Level 3: Procedural Macros (Future)

Compile a macro as a separate program that receives AST as input and produces AST as output. Similar to Rust proc-macros.

# Hypothetical syntax
proc_macro derive_debug(item) do
  # Full Quartz code runs at compile time
  # Access AST via intrinsics
  var struct_name = ast_name(item)
  var fields = ast_fields(item)
  # Generate debug impl
  ...
end

Decision: Defer. Levels 1-2 cover the immediate use cases. Level 3 requires a separate compilation step and AST serialization protocol.

Error Propagation

Macro expansion errors must report both the call site and the macro body:

error[QZ0501]: Macro expansion error
  --> main.qz:10:5
     |
  10 |   $log(42, "extra")
     |   ^^^^^^^^^^^^^^^^^ too many arguments (expected 1, got 2)
     |
  note: macro defined here
  --> lib.qz:2:1
     |
   2 | macro log(msg) do
     | ^^^^^^^^^^^^^^^^

Current state: The C bootstrap tracks call_line/call_col through expansion. Errors from typechecking expanded code report the expansion site (call line), not the macro body line. This is acceptable for Level 1-2.

Hygiene

Current mechanism (already implemented):

  1. HygieneContext per expansion tracks all renamed bindings
  2. let x = ... inside macro body becomes let __x_42 = ... (gensym)
  3. Identifier references to renamed bindings are also renamed
  4. unquote(x) preserves the user’s original names (no rename)

Rules:

  • Macro-introduced names are isolated (cannot leak into caller scope)
  • User-provided expressions (via unquote) keep their original names
  • Nested macro calls get independent gensym counters

Limitation: No var hygiene — macros that introduce mutable bindings visible to the caller require explicit naming (convention: __macro_result).

Examples

Assert with message

macro assert(cond, msg) do
  quote do
    if unquote(cond) == 0
      panic(unquote(msg))
    end
  end
end

Timing

macro timed(body) do
  quote do
    var __start = clock_gettime_ns()
    unquote(body)
    var __elapsed = clock_gettime_ns() - __start
    eputs("elapsed: " + int_to_str(__elapsed) + "ns")
  end
end

Variadic debug

macro debug_all(vals...) do
  quote do
    for v in unquote(vals)
      eputs(int_to_str(v))
    end
  end
end

Implementation Plan for TS.21

Phase A: Enable User Macros in C Bootstrap (already works)

The C bootstrap already supports user-defined macros.
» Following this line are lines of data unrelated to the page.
-- ==== Sys2Proof/Machine/State.lean ====
section
/-! DEFINITION. The state of the engine as plain data (10_state R20 to R38), the reasons a step can stop, and reset. -/

namespace Sys2Proof.Machine

/-- `PHASE` (10_state R21). -/
inductive Phase where
  | idle
  | requestSent
  | awaitingAck
  | awaitingData
  | awaitingEot
  | complete
  | failed
  deriving DecidableEq, Repr

/-- The eight error kinds (60_exceptions R210). -/
inductive ErrKind where
  | ioError
  | retryExhausted
  | formatError
  | checksumError
  | responseNotAck
  | responseNotEot
  | illegalCommand
  | connectionClosed
  deriving DecidableEq, Repr

/-- The status record of 42_command_surface R197: a field is present exactly when its valid bit is 1. -/
structure StatusRecord where
  feedSensorBlocked : Option Bool
  exitSensorBlocked : Option Bool
  resetSinceLastStatus : Option Bool
  timingWheelSensorBlocked : Option Bool
  calibratingDoubleDetect : Option Bool
  averageThickness : Option Nat
  averageLength : Option Nat
  deriving DecidableEq, Repr

/-- The reply record of 42_command_surface R174: a field is present exactly when its valid bit is 1. `status` is the
field STATUS adds (R175), `text` the one READ_PARAM and WRITE_PARAM add (R186, R187). -/
structure ReplyRecord where
  payload : List Byte
  result : Option Byte
  field1 : Option Nat
  field2 : Option Nat
  status : Option StatusRecord
  text : Option (List Byte)
  deriving DecidableEq, Repr

/-- The result values of the operations (30_encoding R95 "result on Ok"). -/
inductive Value where
  | unit
  | byte (b : Byte)
  | bytes (s : List Byte)
  | num (n : Nat)
  | codeClass (c : CodeClass)
  | reply (r : ReplyRecord)
  | status (r : StatusRecord)
  deriving DecidableEq, Repr

/-- How an operation ends: "`Ok(v)` with a result value `v`" or "`Fail(K)`" (00_scope R17). -/
inductive OpResult where
  | ok (v : Value)
  | fail (k : ErrKind)
  deriving DecidableEq, Repr

/-- The parity settings of a serial port; the engine only ever asks for even (20_memory R59). -/
inductive Parity where
  | none
  | even
  | odd
  deriving DecidableEq, Repr

/-- The configuration handed to `PortOpen` (20_memory R59). -/
structure OpenCfg where
  path : List Byte
  baud : Nat
  parity : Parity
  stopBits : Nat
  dataBits : Nat
  readTimeout : Nat
  deriving DecidableEq, Repr

/-- One transaction on the port and its answer (20_memory R56 to R60), or the mark a reset of the engine leaves in the
record, which is no transaction (70_reset_and_hazards R250; log 30). -/
inductive Action where
  | opened (cfg : OpenCfg) (a : IoAnswer)
  | closed (a : IoAnswer)
  | wrote (s : List Byte) (a : WriteAnswer)
  | got (cap : Nat) (a : ReadAnswer)
  | engineReset
  deriving DecidableEq, Repr

/-- A port transaction, or a reset, with the value `PHASE` had when it was issued (log 21). -/
structure Event where
  phase : Phase
  act : Action
  deriving DecidableEq, Repr

/-- The direction of a log record (00_scope R16). -/
inductive Dir where
  | tx
  | rx
  deriving DecidableEq, Repr

/-- What the logging tap was offered: `Log(dir, s)` (10_state R33). -/
structure TapRecord where
  dir : Dir
  bytes : List Byte
  deriving DecidableEq, Repr

/-- A buffer's bytes by offset: offsets strictly rising, no entry equal to what an offset not listed reads as. -/
abbrev Memory := List Host.Cell

/-- The state of the engine, its host interface and its environment. -/
structure State where
  /-- CHK (10_state R25) -/
  chk : Byte
  /-- ATT (10_state R26) -/
  att : Nat
  /-- RXLEN (10_state R27) -/
  rxlen : Nat
  /-- TXLEN (10_state R28) -/
  txlen : Nat
  /-- CODE (10_state R20) -/
  code : Byte
  /-- CLEN (10_state R20) -/
  clen : BitVec 1
  /-- CMD (10_state R20) -/
  cmd : Byte
  /-- PAYLEN (10_state R20) -/
  paylen : Nat
  /-- PHASE (10_state R21) -/
  phase : Phase
  /-- ERR (10_state R23); `none` is code 0, None -/
  err : Option ErrKind
  /-- CONN_OPEN (10_state R30) -/
  connOpen : Bool
  /-- ACK_WR_ERR (10_state R31) -/
  ackWrErr : Bool
  /-- BUSY (10_state R34) -/
  busy : Bool
  /-- PATH (10_state R32) -/
  path : List Byte
  /-- BAUD (10_state R32) -/
  baud : Nat
  /-- LOG_EN (10_state R32) -/
  logEn : Bool
  /-- RXBUF (10_state R27) -/
  rxbuf : Memory
  /-- TXBUF (10_state R28) -/
  txbuf : Memory
  /-- what the logging tap was offered, oldest first (10_state R33; log 19) -/
  tap : List TapRecord
  /-- how the last host operation ended (00_scope R17; log 20) -/
  result : Option OpResult
  /-- what comes to the engine next, oldest first (00_scope R9, R10, 70_reset_and_hazards R250; log 2) -/
  inbox : List Input
  /-- answers of the coming `PortRead`s, first one first (10_state R36, 30_encoding R96; log 5) -/
  reads : List ReadAnswer
  /-- answers of the coming `PortWrite`s (log 5) -/
  writes : List WriteAnswer
  /-- answers of the coming `PortOpen`s (log 5) -/
  opens : List IoAnswer
  /-- answers of the coming `PortClose`s (log 5) -/
  closes : List IoAnswer
  /-- how many free answers have been taken (log 5) -/
  draws : Nat
  /-- the port transactions issued so far and the resets among them, oldest first (20_memory R66; log 21, log 30) -/
  trace : List Event
  /-- the parameters of this engine (00_scope R8); no operation writes them (log 4) -/
  params : Params
  deriving DecidableEq, Repr

/-- The reasons a step ends in a fault: none. The spec gives the engine no fault; every failure is an architected
outcome and a next state (00_scope R17). Safe (log 23). -/
inductive Fault where
  deriving DecidableEq, Repr

/-- The reasons an invocation is refused: the spec gives it no meaning (00_scope R17, 93_implementation_defined). All
are safe: nothing is claimed of what the engine does then. -/
inductive Refusal where
  /-- an arm of `exec` whose instruction has no meaning yet (none is left). Safe. -/
  | notModelled (mnemonic : String)
  /-- `step`: what is presented is no invocation (00_scope R17): a host operation without the operands 30_encoding R95
  gives it, bytes that are no request frame (R83), a byte other than 0x06 as the acknowledgment byte (R86). Safe. -/
  | undecodable (e : DecodeError)
  /-- every operation: invoked while BUSY = 1 (20_memory R69, U1). Safe. -/
  | invokedWhileBusy
  /-- CONN_OPEN while CONN_OPEN = 1 (41_handshake_engine R141, U11). Safe. -/
  | alreadyOpen
  /-- ENC_NUM and the numeric commands: a number above 0xDF (42_command_surface R170, U12). Safe. -/
  | numberOutOfDomain (v : Nat)
  /-- ENC_ITEM and the parameter commands: an item above 999 (42_command_surface R172, U12). Safe. -/
  | itemOutOfDomain (k : Nat)
  /-- BUILD_REQ, SEND_REQ, COMMAND and the commands: payload above MAX_REQ_PAYLOAD (40_frame_codec R123 (e), U12).
  Safe. -/
  | payloadTooLong (len : Nat)
  deriving DecidableEq, Repr

/-- The numbers of the phases (10_state R21). -/
def Phase.number : Phase → BitVec 3
  | .idle => 0
  | .requestSent => 1
  | .awaitingAck => 2
  | .awaitingData => 3
  | .awaitingEot => 4
  | .complete => 5
  | .failed => 6

/-- The numbers of the error kinds (60_exceptions R210). -/
def ErrKind.number : ErrKind → BitVec 4
  | .ioError => 1
  | .retryExhausted => 2
  | .formatError => 3
  | .checksumError => 4
  | .responseNotAck => 5
  | .responseNotEot => 6
  | .illegalCommand => 7
  | .connectionClosed => 8

/-- The engine right after reset (10_state R38, 70_reset_and_hazards R250): CONN_OPEN = 0, PHASE = Idle, ERR = None,
ACK_WR_ERR = 0, LOG_EN = 0, BUSY = 0. The registers R38 leaves unspecified hold the values of log 10, the buffers those
of log 11; nothing has been presented, no port transaction has been issued, every answer of the environment is free
(log 5) and the parameters are those of `Config.params` (log 4). -/
def State.reset : State where
  chk := 0x00
  att := 0
  rxlen := 0
  txlen := 0
  code := 0x00
  clen := 0
  cmd := 0x00
  paylen := 0
  phase := .idle
  err := none
  connOpen := false
  ackWrErr := false
  busy := false
  path := []
  baud := 0
  logEn := false
  rxbuf := []
  txbuf := []
  tap := []
  result := none
  inbox := []
  reads := []
  writes := []
  opens := []
  closes := []
  draws := 0
  trace := []
  params := Config.params

end Sys2Proof.Machine
end

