-- ==== Sys2Proof/Certificates/Slice0/Obligations.lean ====
section
/-! DEFINITION. The statements for the provers. The expected states and the tables they are written with are in
Safety.lean. -/

open Sys2Proof Sys2Proof.Machine

/-! ### Encoding -/

/-- Words written out from 30_encoding R83, R85, R89, R91, R95 and from the examples of 42_command_surface R175, R177,
R186, R187 decode to the operations they stand for; so does a row of the opcode table. -/
def Obligations.WordsOfTheSpecDecode : Prop :=
  decode (.req [0x04, 0x30, 0x02, 0x40, 0x03, 0x75]) = .ok (.status []) ∧
  decode (.req [0x04, 0x30, 0x02, 0x42, 0x21, 0x03, 0x56]) = .ok (.dispense 1) ∧
  decode (.req [0x04, 0x30, 0x02, 0x52, 0x44, 0x2F, 0x30, 0x30, 0x37, 0x03, 0x3B]) = .ok (.readParam 7) ∧
  decode (.req [0x04, 0x30, 0x02, 0x57, 0x44, 0x2F, 0x30, 0x30, 0x37, 0x2F, 0x31, 0x32, 0x03, 0x12]) =
    .ok (.writeParam 7 [0x31, 0x32]) ∧
  decode (.req [0x04, 0x30, 0x02, 0x49, 0x03, 0x7C]) = .error (.unassignedCommand 0x49) ∧
  decode (.hostop 0x6 []) = .ok .readCode ∧
  decode (.hostop 0xA [.num 1]) = .ok (.encNum 1) ∧
  decode (.code 0x15) = .ok .nack ∧
  decode (.code 0x86) = .ok (.unrecognized 0x86) ∧
  decode (.ackb 0x06) = .ok .ackEmit ∧
  decode (.rsp [0x01, 0x30, 0x02, 0x20, 0x21, 0x22, 0x03, 0x13]) = .ok (.rspFrame [0x20, 0x21, 0x22]) ∧
  decodeTableWord 32 0x04300254 = some (.testMode [])

/-- No bit of an encoding is dropped: decoding the encoding of any well-formed operation gives it back. -/
def Obligations.DecodeOfEncode : Prop := ∀ i : Instr, i.wellFormed = true → decode (encode i) = .ok i

/-- Each item has one meaning: what decodes to an operation is that operation's encoding, and every frame, code byte or
acknowledgment byte that decodes gives a well-formed operation. The images of the items, those of the host operations above
all, are the model's own (log 3). -/
def Obligations.EncodeOfDecode : Prop :=
  ∀ (it : Item) (i : Instr), decode it = .ok i →
    encode i = it ∧ ((∀ op args, it ≠ .hostop op args) → i.wellFormed = true)

/-- 40_frame_codec R127: the checker `DecodeReq` recovers command code and payload from the frame BUILD_REQ returns, for
every command code and every payload the engine accepts. -/
def Obligations.RequestRoundTrip : Prop :=
  ∀ (c : Byte) (p : List Byte) (s : State), s.busy = false → p.length ≤ s.params.maxReqPayload →
    ∃ t f, exec (.buildReq c p) s = .next t ∧ t.result = some (.ok (.bytes f)) ∧ decodeReqFrame f = .ok (c, p)

/-! ### The step -/

/-- A step runs what is presented: the decoded operation, on the state from which its item is taken. Bytes from the device
presented as a data frame, well formed or not, join the receive stream and READ_DATA runs (log 14); a well-formed request frame that no
command gives is sent by SEND_REQ (30_encoding R90; log 33); bytes that are no request frame, host operations without their
operands and other bytes than 0x06 as acknowledgment are refused (00_scope R17). With nothing presented the engine waits and keeps all state (10_state R38, 60_exceptions R238).
A table word put where the step fetches is run by the next step. The presentation by items is the model's own (log 2,
log 3). -/
def Obligations.StepRunsWhatIsPresented : Prop :=
  (∀ (s : State) it rest i, s.inbox = .item it :: rest → decode it = .ok i → step s = exec i { s with inbox := rest }) ∧
  (∀ (s : State) f rest, s.inbox = .item (.rsp f) :: rest →
    step s = exec .readData { s with inbox := rest, reads := s.reads ++ [.bytes f] }) ∧
  (∀ (s : State) f rest e c p, s.inbox = .item (.req f) :: rest → decode (.req f) = .error e →
    decodeReqFrame f = .ok (c, p) → step s = exec (.sendReq c p) { s with inbox := rest }) ∧
  (∀ (s : State) f rest e, s.inbox = .item (.req f) :: rest → decodeReqFrame f = .error e →
    step s = .refused (.undecodable e)) ∧
  (∀ (s : State) op args rest e, s.inbox = .item (.hostop op args) :: rest → decode (.hostop op args) = .error e →
    step s = .refused (.undecodable e)) ∧
  (∀ (s : State) b rest, s.inbox = .item (.ackb b) :: rest → b ≠ 0x06 → step s = .refused (.undecodable (.notAckByte b))) ∧
  (∀ s : State, s.inbox = [] → step s = .next s) ∧
  (∀ (s : State) nbits w i, decodeTableWord nbits w = some i → step (s.withFetchWord nbits w) = exec i s)

/-- 00_scope R17: of every operation the engine accepts, the outcome is a next state; nothing faults. Accepted means: not
busy, well-formed operands, a request within MAX_REQ_PAYLOAD, and for CONN_OPEN a connection that is not open. -/
def Obligations.AcceptedOperationsEnd : Prop :=
  (∀ (i : Instr) (s : State), s.busy = false → i.wellFormed = true → requestFits i s →
    (isOpenOp i = true → s.connOpen = false) → ∃ t, exec i s = .next t ∧ t.result ≠ none) ∧
  (∀ (i : Instr) (s : State) (f : Fault), exec i s ≠ .fault f)

/-- The refusals the spec names (93_implementation_defined U1, U11, U12): any invocation while BUSY = 1, CONN_OPEN while
open, a number above 0xDF, an item above 999, a request payload longer than MAX_REQ_PAYLOAD. That a number or an item outside
its domain is named before a payload too long, and both before the connection check, is the model's choice (log 22). -/
def Obligations.WhatIsRefused : Prop :=
  (∀ (i : Instr) (s : State), s.busy = true → exec i s = .refused .invokedWhileBusy) ∧
  (∀ (s : State) path baud log, s.busy = false → s.connOpen = true →
    exec (.connOpen path baud log) s = .refused .alreadyOpen) ∧
  (∀ (s : State) v, s.busy = false → 0xDF < v → exec (.encNum v) s = .refused (.numberOutOfDomain v)) ∧
  (∀ (s : State) v, s.busy = false → 0xDF < v → exec (.dispense v) s = .refused (.numberOutOfDomain v)) ∧
  (∀ e ∈ numericCommands, ∀ (s : State) (good more : List Nat) v, s.busy = false → (∀ n ∈ good, n ≤ 0xDF) → 0xDF < v →
    exec (e.2 (good ++ v :: more)) s = .refused (.numberOutOfDomain v)) ∧
  (∀ (s : State) (good more : List Nat) v, s.busy = false → (∀ n ∈ good, n ≤ 0xDF) → 0xDF < v →
    exec (.status (good ++ v :: more)) s = .refused (.numberOutOfDomain v)) ∧
  (∀ (s : State) k, s.busy = false → 999 < k →
    exec (.encItem k) s = .refused (.itemOutOfDomain k) ∧ exec (.readParam k) s = .refused (.itemOutOfDomain k) ∧
      ∀ v, exec (.writeParam k v) s = .refused (.itemOutOfDomain k)) ∧
  (∀ (i : Instr) (s : State) c p, s.busy = false → i.wellFormed = true → requestOf i = some (c, p) →
    s.params.maxReqPayload < p.length → exec i s = .refused (.payloadTooLong p.length))

/-! ### Reset -/

/-- 10_state R38, the values the spec states: CONN_OPEN = 0, PHASE = 0 (Idle), ERR = 0 (None), ACK_WR_ERR = 0, LOG_EN = 0,
BUSY = 0. -/
def Obligations.ResetValues : Prop :=
  State.reset.connOpen = false ∧ State.reset.phase = .idle ∧ State.reset.phase.number = 0 ∧
  errNumber State.reset = 0 ∧ State.reset.ackWrErr = false ∧ State.reset.logEn = false ∧ State.reset.busy = false

/-- 70_reset_and_hazards R250: the reset event, in any state, even with BUSY = 1. The registers 10_state R38 gives a value take
it; no port transaction is issued: the port is not closed, nothing is flushed, the environment's answers, the parameters and
what comes next are untouched. Every operation runs then: those that touch the port end ConnectionClosed, CONN_OPEN opens it
when the port answers Ok. The values are the spec's own choice (D14); the mark in the record, the tap kept and the result
cleared are the model's (log 30). -/
def Obligations.ResetEvent : Prop :=
  ∀ (s : State) rest, s.inbox = .engineReset :: rest → ∃ t, step s = .next t ∧
    t.connOpen = false ∧ t.phase = .idle ∧ errNumber t = 0 ∧ t.ackWrErr = false ∧ t.logEn = false ∧ t.busy = false ∧
    t.inbox = rest ∧ t.reads = s.reads ∧ t.writes = s.writes ∧ t.opens = s.opens ∧ t.closes = s.closes ∧
    t.draws = s.draws ∧ t.params = s.params ∧ t.tap = s.tap ∧ t.result = none ∧
    t.trace = s.trace ++ [⟨s.phase, .engineReset⟩] ∧ t.trace.filter isTransaction = s.trace.filter isTransaction ∧
    sentBytes t.trace = sentBytes s.trace ∧ receivedBytes t.trace = receivedBytes s.trace ∧
    (∀ i : Instr, i.wellFormed = true → requestFits i s →
      (∃ u, exec i t = .next u ∧ u.result ≠ none) ∧
      (checksConnection i = true → exec i t = .next (failedWith t .connectionClosed))) ∧
    (∀ path baud log os, s.opens = .ok :: os →
      ∃ u, exec (.connOpen path baud log) t = .next u ∧ u.connOpen = true ∧ u.result = some (.ok .unit))

/-- The invariant holds at reset. -/
def Obligations.ResetKeepsInvariant : Prop := Inv State.reset

/-- The invariant is kept by every step, a reset among them, from every state that meets it: buffers canonical and within their capacities,
length registers and ATT within their ranges, ERR and result in agreement, and no port transaction ever out of order. -/
def Obligations.StepKeepsInvariant : Prop := ∀ s t : State, Inv s → step s = .next t → Inv t

/-! ### The Frame Codec -/

/-- 40_frame_codec R120: CHECKSUM ends with the XOR of the bytes from 0x00, left to right, in CHK and as its result, and
writes nothing else. -/
def Obligations.ChecksumIsTheFold : Prop :=
  ∀ (b : List Byte) (s : State), s.busy = false →
    exec (.checksum b) s =
      .next { s with
        chk := b.foldl (· ^^^ ·) 0x00, err := none, result := some (.ok (.byte (b.foldl (· ^^^ ·) 0x00))) }

/-- 40_frame_codec R121, laws 1 to 6. -/
def Obligations.ChecksumLaws : Prop :=
  (∀ a b c : Byte, a ^^^ 0x00 = a ∧ a ^^^ a = 0x00 ∧ a ^^^ b = b ^^^ a ∧ (a ^^^ b) ^^^ c = a ^^^ (b ^^^ c)) ∧
  (∀ s t : List Byte, checksum (s ++ t) = checksum s ^^^ checksum t) ∧
  (∀ (b : List Byte) (s s' t t' : State), exec (.checksum b) s = .next t → exec (.checksum b) s' = .next t' →
    t.result = t'.result) ∧
  (∀ (s : List Byte) (i : Nat) (x : Byte), i < s.length → s[i]? ≠ some x → checksum (s.set i x) ≠ checksum s) ∧
  (∀ s t : List Byte, s.Perm t → checksum s = checksum t) ∧
  (∀ s t : List Byte, checksum (s ++ 0x00 :: t) = checksum (s ++ t)) ∧
  (∀ (s t u : List Byte) (x : Byte), checksum (s ++ x :: t ++ x :: u) = checksum (s ++ t ++ u)) ∧
  (∀ (s t u : List Byte) (x y m : Byte),
    checksum (s ++ (x ^^^ m) :: t ++ (y ^^^ m) :: u) = checksum (s ++ x :: t ++ y :: u)) ∧
  (∀ (c : Byte) (p : List Byte), checksum (reqFrame c p) = 0x00 ∧ checksum (rspFrame p) = 0x00) ∧
  (∀ f : List Byte, f ≠ [] →
    (checksum f = 0x00 ↔ f[f.length - 1]? = some (checksum (f.take (f.length - 1)))))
Verify with a test:

macro double(x) do
  quote do
    unquote(x) + unquote(x)
  end
end

def main(): Int
  print_int($double(21))
  return 0
end

Phase B: Enable User Macros in Self-Hosted Compiler

  1. macro_expand.qz: Add user macro collection (walk program, register NODE_MACRO_DEF)
  2. macro_expand.qz: Add user macro expansion (when NODE_MACRO_CALL name matches a user macro, expand it)
  3. String template expansion: parse "${param}" patterns, substitute argument ASTs
  4. Quote/unquote expansion: clone body AST, replace NODE_UNQUOTE with argument ASTs

Phase C: Tests

  • User string template macro: define + invoke
  • User quote/unquote macro: define + invoke
  • Hygiene: macro bindings don’t leak
  • Variadic: param... with multiple args
  • Nested macros: macro calling another macro
  • Error: wrong argument count
  • Error: undefined macro
  • Cross-module: macro defined in imported file (requires resolver integration)

Phase D: Cross-Module Macros (Optional)

Currently macros are module-local. To support import lib bringing in macros:

  1. Resolver must merge macro definitions alongside function/type definitions
  2. Or: macros expanded per-module before resolution (simpler, already the case)

Decision: Keep macros module-local for now. Users can work around this by defining macros in each file or using a shared header pattern.

Constraints

  • Max 256 macros per compilation
  • Max 64 parameters per macro
  • Max expansion depth: 64 (infinite recursion guard)
  • String template buffer: 4KB
  • No macro definition inside function bodies (top-level only)
  • No $ prefix collision detection (user responsibility)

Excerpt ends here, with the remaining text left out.